Her language-based installation, Journey to Shoshone Falls, uses archival material and found texts to create textual interventions in the archival landscape of a masterwork, and was shown at The Gilcrease Museum in Tulsa, Oklahoma from October 2019—March 15, 2020. Her micro-chapbook of the same name is now available from Walls Divide Press. Her poetry has appeared in Denver Quarterly, DIAGRAM, EVENT: Poetry & Prose, The Fiddlehead, Interim, The Massachusetts Review, PRISM international, and many other Canadian and American literary journals.

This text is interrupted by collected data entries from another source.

/-! ### Every command (O19) -/

theorem exec_guarded {i : Instr} (hi : reloads i = false) (s : State) : ExecGuards s (exec i s) := by
  cases i with
  | svcReplySent | svcBreakEnd | powerOn | resetLineAsserted | startUpLoadComplete | powerLoss => cases hi
  | presenceLineChange slot high => exact execPresenceLineChange_guarded slot high s
  | presenceTimerExpiry slot => exact execPresenceTimerExpiry_guarded slot s
  | lampPhaseExpiry slot => exact execGuards_next (.ite (modSlot_guarded s slot _) (.refl s))
  | derivedKeyDigestComplete => exact execDerivedKeyDigestComplete_guarded s
  | responseDigestComplete => exact execResponseDigestComplete_guarded s
  | breakEnd => exact execBreakEnd_guarded s
  | backoffComplete idleRun => exact execBackoffComplete_guarded idleRun s
  | preambleComplete => exact onLine_guarded fun tx => .ite (setLine_guarded s _ _) (.refl s)
  | collision => exact execCollision_guarded s
  | messageSent => exact execMessageSent_guarded s
  | replyAddressCharacter data => exact execReplyAddressCharacter_guarded data s
  | replyDeadlineExpiry => exact execReplyDeadlineExpiry_guarded s
  | cbusFramingError => exact execCbusFramingError_guarded s
  | framingDiscardEnd => exact execFramingDiscardEnd_guarded s
  | cbusReplyEnd rest => exact execCbusReplyEnd_guarded rest s
  | replyLengthLimitExpiry => exact execReplyLengthLimitExpiry_guarded s
  | idleWaitLimitExpiry => exact execIdleWaitLimitExpiry_guarded s
  | slotStatus slot sel => exact sysRequest_guarded (forSlot_guarded fun _ t => .refl t)
  | levels sel => exact sysReport_guarded fun _ => rfl
  | setSlotMode slot mode sel => exact sysRequest_guarded (forSlot_guarded (actSetSlotMode_guarded mode))
  | admitSlot slot sel => exact sysRequest_guarded (forSlot_guarded actAdmit_guarded)
  | park slot sel => exact sysRequest_guarded (forSlot_guarded actPark_guarded)
  | unpark slot sel => exact sysRequest_guarded (forSlot_guarded actUnpark_guarded)
  | retry slot sel => exact sysRequest_guarded (forSlot_guarded actRetry_guarded)
  | ackAlert slot sel => exact sysRequest_guarded (forSlot_guarded fun n t => modSlot_guarded t n _)
  | setLamp slot pattern sel => exact sysRequest_guarded (forSlot_guarded (actSetLamp_guarded pattern))
  | takeEvents n sel => exact sysRequest_guarded (actTakeEvents_guarded n)
  | cartRead slot offset length sel => exact execGuards_next (.ite ((sysp_guarded s _).trans (takeCartRead_guarded _ _ _ _)) (.refl s))
  | setPolicy nonGenuine suspect sel => exact sysRequest_guarded (actSetPolicy_guarded nonGenuine suspect)
  | setLimits low reserve threshold window swath purge sel => exact sysRequest_guarded (actSetLimits_guarded _)
  | flush sel => exact sysRequest_guarded actFlush_guarded
  | historyRead table index sel => exact sysReport_guarded (actHistoryRead_state table index)
  | accountStats slot sel => exact sysRequest_guarded (forSlot_guarded fun n t => by rw [actAccountStats_state]; exact .refl t)
  | sysFrameRejected frame sel => exact execSysFrameRejected_guarded frame sel s
  | sysPartialSelection received ready => exact execGuards_next (.ite (sysp_guarded s _) (.refl s))
  | sysCollectSelection clocked ready => exact execGuards_next (.ite (sysp_guarded s _) (.refl s))
  | openSwath id asks sel => exact engRequest_guarded fun t => .of_frame (actOpenSwath_frame id asks t) (by decide)
  | dropReport id temperature entries sel => exact engRequest_guarded (actDropReport_guarded id temperature entries)
  | closeSwath id sel => exact engRequest_guarded (actCloseSwath_guarded id)
  | purgeStart slot amount sel => exact engRequest_guarded fun t => .of_frame (actPurgeStart_frame slot amount t) (by decide)
  | purgeEnd slot actual sel => exact engRequest_guarded (actPurgeEnd_guarded slot actual)
  | gateStatus sel => exact engRequest_guarded fun t => .refl t
  | engineRestart sel => exact engRequest_guarded fun t => .of_frame (restartEngine_frame t) (by decide)
  | engFrameRejected frame sel => exact execEngFrameRejected_guarded frame sel s
  | engPartialSelection received ready => exact execGuards_next (.ite (engp_guarded s _) (.refl s))
  | engCollectSelection clocked ready => exact execGuards_next (.ite (engp_guarded s _) (.refl s))
  | reportWatchdogExpiry => exact execReportWatchdogExpiry_guarded s
  | swathTimerExpiry id => exact execSwathTimerExpiry_guarded id s
  | purgeTimerExpiry slot => exact execPurgeTimerExpiry_guarded slot s
  | syncLowRunEnd lowNs => exact execGuards_next (.ite (svl_guarded s _) (.refl s))
  | syncSamplesComplete first second third => exact execSyncSamplesComplete_guarded first second third s
  | ident | slotDump | historyDump => exact openCommand_guarded fun _ => rfl
  | storeCheck | svcGapTimeout | svcReplyStart | svcBreakStart => exact execGuards_next (.ite (svl_guarded s _) (.refl s))
  | storeCheckComplete => exact execStoreCheckComplete_guarded s
  | unlockA code => exact unlockFrame_guarded s _ _
  | unlockB code => exact unlockFrame_guarded s _ _
  | writeCal slot vS vM vL kappa => exact privileged_guarded (actWriteCal_guarded slot vS vM vL kappa)
  | lockCal mask => exact privileged_guarded (actLockCal_guarded mask)
  | writeColourMap colours => exact privileged_guarded (actWriteColourMap_guarded colours)
  | setRegion region => exact privileged_guarded fun t => (settings_guarded t _).trans (markDirty_guarded _ _)
  | writeFilter entry enabled offset mask expected chain invert action => exact privileged_guarded (actWriteFilter_guarded entry _)
  | clearHistory table scope serial => exact privileged_guarded (actClearHistory_guarded table scope serial)
  | loadKey index key => exact privileged_guarded (actLoadKey_guarded index key)
  | restart => exact privileged_guarded fun t => svl_guarded t _
  | svcFrameRejected frame => exact execSvcFrameRejected_guarded frame s
  | svcFramingError | toolBreak => exact execGuards_next (lineError_guarded s)
  | svcCollision => exact execGuards_next (.ite (lineError_guarded s) (.refl s))
  | pfailNChange high => exact execGuards_next (.ite (.refl s) (.of_eq rfl rfl rfl))
  | pfailAsserted => exact execGuards_next (.ite (assertPfail_guarded s) (.refl s))
  | pfailWithdrawn => exact execGuards_next (.ite (withdrawPfail_guarded s) (.refl s))
  | busFlushDrained => exact execGuards_next (.ite (drainCheck_guarded s) (.refl s))
  | storeFlushComplete => exact execGuards_next (.ite (.of_frame (storeFlushCheck_frame s) (by decide)) (.refl s))
  | writerStart => exact execWriterStart_guarded s
  | writeComplete => exact execWriteComplete_guarded s
  | resetLineWithdrawn => exact execResetLineWithdrawn_guarded s
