-- ==== Sys2Proof/Config.lean ====
section
/-! DEFINITION. The parameters of the machine (00_scope.md R3, R8; 10_state.md R37), as types, and the
free values.  The values the spec gives them stand in Machine/Parameters.lean. -/

namespace Sys2Proof

/-- The quirk record `Q` (10_state.md R37). -/
structure Quirks where
  /-- OR, AND and XOR clear VF. -/
  vfReset : Bool
  /-- Fx55 and Fx65 advance I. -/
  memory : Bool
  /-- CPU ticks are skipped while INT is set. -/
  displayWait : Bool
  /-- Sprite pixels past an edge are discarded; when clear they wrap. -/
  clipping : Bool
  /-- SHR and SHL shift V[x] in place; when clear they shift V[y] into V[x]. -/
  shifting : Bool
  /-- Bnnn adds V[nnn[11:8]]; when clear it adds V[0]. -/
  jumping : Bool
  deriving DecidableEq, Repr

/-- The four named profiles (00_scope.md R2). -/
inductive Profile where
  | chip8
  | superchipLegacy
  | superchipModern
  | xochip
  deriving DecidableEq, Repr

/-- `UNMAPPED_POLICY` (60_exceptions.md R152). -/
inductive UnmappedPolicy where
  | fault
  | nopAdvance
  | nopStall
  deriving DecidableEq, Repr

/-- `LOWRES_SCROLL` (40_group0.md R98). -/
inductive LowresScroll where
  | physical
  | logical
  | noop
  deriving DecidableEq, Repr

/-- `HIRES_VF` (43_draw.md R131). -/
inductive HiresVfRule where
  | collideOrBottomClip
  | collideOnly
  | rowCount
  deriving DecidableEq, Repr

/-- A real number the host supplies: a rational, or one of the free reals of `Config.positiveReal` or its negative, so any
real, the irrational ones included (log 6).  Its value is `HostReal.value`. -/
inductive HostReal where
  /-- The rational `q` itself. -/
  | rational (q : Rat)
  /-- The real `Config.positiveReal k`, above 0. -/
  | positive (k : Nat)
  /-- The real `-Config.positiveReal k`, below 0. -/
  | negative (k : Nat)
  deriving DecidableEq, Repr

/-- What is fixed when the machine is built (00_scope.md R3, R8).  State holds it as a constant field, so
that every statement about all states is a statement about all parameters (log 1). -/
structure Params where
  /-- `Q` (R37). -/
  q : Quirks
  /-- `UNMAPPED_POLICY` (R152). -/
  unmappedPolicy : UnmappedPolicy
  /-- `LOWRES_SCROLL` (R98). -/
  lowresScroll : LowresScroll
  /-- `HIRES_VF` (R131). -/
  hiresVf : HiresVfRule
  /-- `FX1E_LIMIT` (R136). -/
  fx1eLimit : Nat
  /-- `PAUSE_GATES_TIMERS` (R159). -/
  pauseGatesTimers : Bool
  /-- The depth bound of a bounded model (R27); `none` is the spec's unbounded stack (log 8). -/
  stackLimit : Option Nat
  /-- `CPU_HZ` (R165); no transition reads it (log 14). -/
  cpuHz : HostReal
  deriving DecidableEq, Repr

/-- The byte the `rand` input gives to draw number `k` when no byte waits on it: a free value, about which
nothing can be proved (00_scope.md R14, 60_exceptions.md R175: "assumes nothing of it").  Log 4. -/
opaque Config.freeRandomByte : Nat → Byte

/-- The real number above 0 that `HostReal` names by the number `k`: a free value, about which nothing but its sign can be
proved (10_state.md R45, R47: SPEED is "real > 0").  Log 6. -/
noncomputable opaque Config.positiveReal : Nat → { r : ℝ // 0 < r }

end Sys2Proof
end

Her work in translation aims to revise the critical interpretation and reception of the enigmatic Anglo-Saxon poem known as “Wulf and Eadwacer,” and to recover this radical female text to the feminist and experimental canons to which it belongs. Her experimental translations of Old English can be found in ANMLY, Arkansas International, Brooklyn Rail In Translation, The Black Warrior Review, The Capilano Review, Columbia Journal, The Cortland Review, The Kenyon Review Online, The Literary Review, Lunch Ticket, Poetry in Action, and Waxwing.
She is the recipient of the Theresa A. Wilhoit Fellowship, the Inprint Verlaine Prize in Poetry, and has received grants from Bread Loaf and the Foundation for Contemporary Arts. She recently completed a two-and-a-half-year fellowship with Tulsa Artist Fellowship, where she made many interdisciplinary performances, and founded the Translation Now! symposium. She has taught creative writing and literature in Tempe (AZ), Vancouver (BC), The Bronx (NY), Houston (TX), and Tulsa (OK), and currently divides her time between Edmonton and New York.